Now I'll admit that the velocity slot on the top takes some getting used to but as soon as you make contact any aesthetic misgivings are soon forgotten. The noise is pure and powerful and though the initial launch is a little high the VS Proto shaft still offers plenty of distance. I was looking to replace a three iron and opted for the 21 degree version. I can't recommend these hybrids high enough and for those who want a little additional forgiveness (not that I think you'd actually need any) should try out the Oversize (OS) version. A fantastic club that more than confirms why Adams are the market leaders in hybrid production.


----------



## jammydodger (Sep 9, 2012)

I'm going to be interested to have a look at this club when we play in a couple of weeks Tiger. I keep hearing good things about Adams hybrids but never having been a fan of hybrids I still have an open mind. Maybe if start golfing seriously again then one of these could be an option.


----------



## Tiger (Sep 9, 2012)

jammydodger said:



			I'm going to be interested to have a look at this club when we play in a couple of weeks Tiger. I keep hearing good things about Adams hybrids but never having been a fan of hybrids I still have an open mind. Maybe if start golfing seriously again then one of these could be an option.
		
Click to expand...

No problem my friend


----------



## Jon321 (Sep 9, 2012)

I have the A12 Pro. It's a lovely club when you strike it pure. Not as forgiving so some I guess but Adams certainly know how to make a hybrid.


----------



## garyinderry (Sep 9, 2012)

just bought an A12 16 degree tonight on ebay. looking forward to hitting it!


----------



## thecraw (Sep 13, 2012)

Just bought 2 Adams A12 pro hybrids with the Aldila Proto NV rip'd shaft in them. Can't wait to get my mitts on them!


----------



## garyinderry (Sep 13, 2012)

absolute beast of a club. my 16 degree landed today. feels super solid. managed to draw and cut it today.  managed to land it for 43 pounds on ebay. bargin! love it 

how do you find your two craw?


----------



## USER1999 (Sep 13, 2012)

Love mine. Much better than the rbz's. The 24 is so versatile. A good knock is 200 odd, from almost any lie. It's like cheating, but legal.


----------



## thecraw (Sep 13, 2012)

garyinderry said:



			absolute beast of a club. my 16 degree landed today. feels super solid. managed to draw and cut it today.  managed to land it for 43 pounds on ebay. bargin! love it 

*how do you find your two craw?*

Click to expand...


They are winging there way over the pond so I'll update if and when they arrive. Sadly its USPS and not UPS so I will probably have to wait 2 weeks!
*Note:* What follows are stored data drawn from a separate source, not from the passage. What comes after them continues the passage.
/-- FEED's reserved bits, [23:8]. -/
theorem feed_zeros_iff (w : Word) : w &&& 0x00FFFF00 = 0 ↔ w.toNat / 2 ^ 8 % 2 ^ 16 = 0 :=
  and_field_eq_zero_iff w 8 16 (by decide)

/-- CRC_BULK's reserved bits, [23:16]. -/
theorem crcBulk_zeros_iff (w : Word) : w &&& 0x00FF0000 = 0 ↔ w.toNat / 2 ^ 16 % 2 ^ 8 = 0 :=
  and_field_eq_zero_iff w 16 8 (by decide)

/-- ENCODE and CRC_UPDATE have no reserved bits. -/
theorem no_zeros (w : Word) : w &&& 0 = 0 := BitVec.and_zero

/-! ## The answers of `accept` -/

theorem accept_eq_ok_iff {zeros : Word} {n : Nat} {r : Request} {i j : Instr} :
    accept zeros n r i = .ok j ↔ r.word &&& zeros = 0 ∧ r.data.length = n ∧ i = j := by
  rcases accept_cases zeros n r i with ⟨hz, h⟩ | ⟨-, hn, h⟩ | ⟨hz, hn, h⟩ <;> rw [h]
  · exact iff_of_false nofun fun hok => hz hok.1
  · exact iff_of_false nofun fun hok => hn hok.2.1
  · simp only [hz, hn, true_and, Except.ok.injEq]

theorem accept_eq_reservedBits_iff {zeros : Word} {n : Nat} {r : Request} {i : Instr} :
    accept zeros n r i = .error .reservedBits ↔ r.word &&& zeros ≠ 0 := by
  rcases accept_cases zeros n r i with ⟨hz, h⟩ | ⟨hz, -, h⟩ | ⟨hz, -, h⟩ <;> rw [h]
  · exact iff_of_true rfl hz
  · exact iff_of_false nofun (not_not_intro hz)
  · exact iff_of_false nofun (not_not_intro hz)

theorem accept_eq_dataLength_iff {zeros : Word} {n : Nat} {r : Request} {i : Instr} :
    accept zeros n r i = .error .dataLength ↔ r.word &&& zeros = 0 ∧ r.data.length ≠ n := by
  rcases accept_cases zeros n r i with ⟨hz, h⟩ | ⟨hz, hn, h⟩ | ⟨-, hn, h⟩ <;> rw [h]
  · exact iff_of_false nofun fun hok => hz hok.1
  · exact iff_of_true rfl ⟨hz, hn⟩
  · exact iff_of_false nofun fun hok => hok.2 hn

theorem accept_ne_reservedOpcode {zeros : Word} {n : Nat} {r : Request} {i : Instr} :
    accept zeros n r i ≠ .error .reservedOpcode := by
  rcases accept_cases zeros n r i with ⟨-, h⟩ | ⟨-, -, h⟩ | ⟨-, -, h⟩ <;> rw [h] <;> nofun

/-! ## The row an opcode selects -/

theorem decode_feed_row {r : Request} (h : r.word.toNat / 2 ^ 24 = 2) :
    decode r = accept 0x00FFFF00 0 r (.feed (fieldByte r.word)) := by
  simp only [decode, opcode_eq_iff, h]
  rfl

theorem decode_encode_row {r : Request} (h : r.word.toNat / 2 ^ 24 = 3) :
    decode r = accept 0 (fieldCount r.word).toNat r (.encode (fieldCmd r.word) r.data) := by
  simp only [decode, opcode_eq_iff, h]
  rfl

theorem decode_crcBulk_row {r : Request} (h : r.word.toNat / 2 ^ 24 = 4) :
    decode r = accept 0x00FF0000 (fieldCount r.word).toNat r (.crcBulk r.data) := by
  simp only [decode, opcode_eq_iff, h]
  rfl

theorem decode_crcUpdate_row {r : Request} (h : r.word.toNat / 2 ^ 24 = 5) :
    decode r = accept 0 0 r (.crcUpdate (fieldAcc r.word) (fieldByte r.word)) := by
  simp only [decode, opcode_eq_iff, h]
  rfl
2 hybrids in my bag is that not wrong???   :mmm:


----------



## Deke (Sep 13, 2012)

Nah,i rock two hybrids and they are sweeeeet! Enjoy the new toys Craw!


----------



## GreiginFife (Sep 13, 2012)

thecraw said:



			2 hybrids in my bag is that not wrong???   :mmm:
		
Click to expand...

Welcome to the club Crawford... :thup:

I have the Idea Pro Gold Tour 24* and it's great. I paired it with the Proforce VTS 75 shaft and its just a great club.
Will try get the 21* version head and get shot of the TM.


----------



## garyinderry (Sep 13, 2012)

the 16degree has a really low penatrating flight. i absolutely love it! bombed it down our par5 2nd today and i only clipped it! i dont need a 3 wood with this thing. really workable!


----------



## thecraw (Sep 28, 2012)

That's my 20 and 23 degree arrived today. It'll be interesting to see how they work out for me. Great shafts in them.


----------



## GreiginFife (Sep 28, 2012)

thecraw said:



			That's my 20 and 23 degree arrived today. It'll be interesting to see how they work out for me. Great shafts in them.
		
Click to expand...

Which shafts did you get Crawford? I have the VTS75 in my Pro Gold 24Â° and its brilliant.


----------



## thecraw (Sep 28, 2012)

Aldila Proto Rip'd VS.


----------



## GreiginFife (Sep 28, 2012)

Very nice indeed.


----------



## Bomber69 (Sep 28, 2012)

thecraw said:



			That's my 20 and 23 degree arrived today. It'll be interesting to see how they work out for me. Great shafts in them.
		
Click to expand...

And a good tool to hold them........


----------



## garyinderry (Sep 29, 2012)

thecraw said:



			That's my 20 and 23 degree arrived today. It'll be interesting to see how they work out for me. Great shafts in them.
		
Click to expand...


well whats the verdict. i might swap my mizuno out for another adams. quality build clubs !


----------



## Oddsocks (Sep 29, 2012)

Deke said:



			Nah,i rock two hybrids and they are sweeeeet! Enjoy the new toys Craw!
		
Click to expand...




thecraw said:



			Just bought 2 Adams A12 pro hybrids with the Aldila Proto NV rip'd shaft in them. Can't wait to get my mitts on them!
		
Click to expand...

That's exactly the spec my mate brought, very nice bats them........


----------



## thecraw (Sep 29, 2012)

garyinderry said:



			well whats the verdict. i might swap my mizuno out for another adams. quality build clubs !
		
Click to expand...


Geez a chance, tomorrow down the links.


----------



## Bomber69 (Sep 29, 2012)

thecraw said:



			Geez a chance, tomorrow down the links.
		
Click to expand...


There is no question you will need all the help you can get but if I see you pulling out a girls club on a par 3 then I will never let you forget it. Hybrids ffs what's that all about


----------



## thecraw (Dec 30, 2012)

Just to update. These hybrids are still sitting pretty and proud in my bag. I love the compact head, the versatility and ease of use. I did swap the 20 degree for an 18 degree and the gaping is absolutely perfect between 3 wood, 18 & 23 degree hybrids. 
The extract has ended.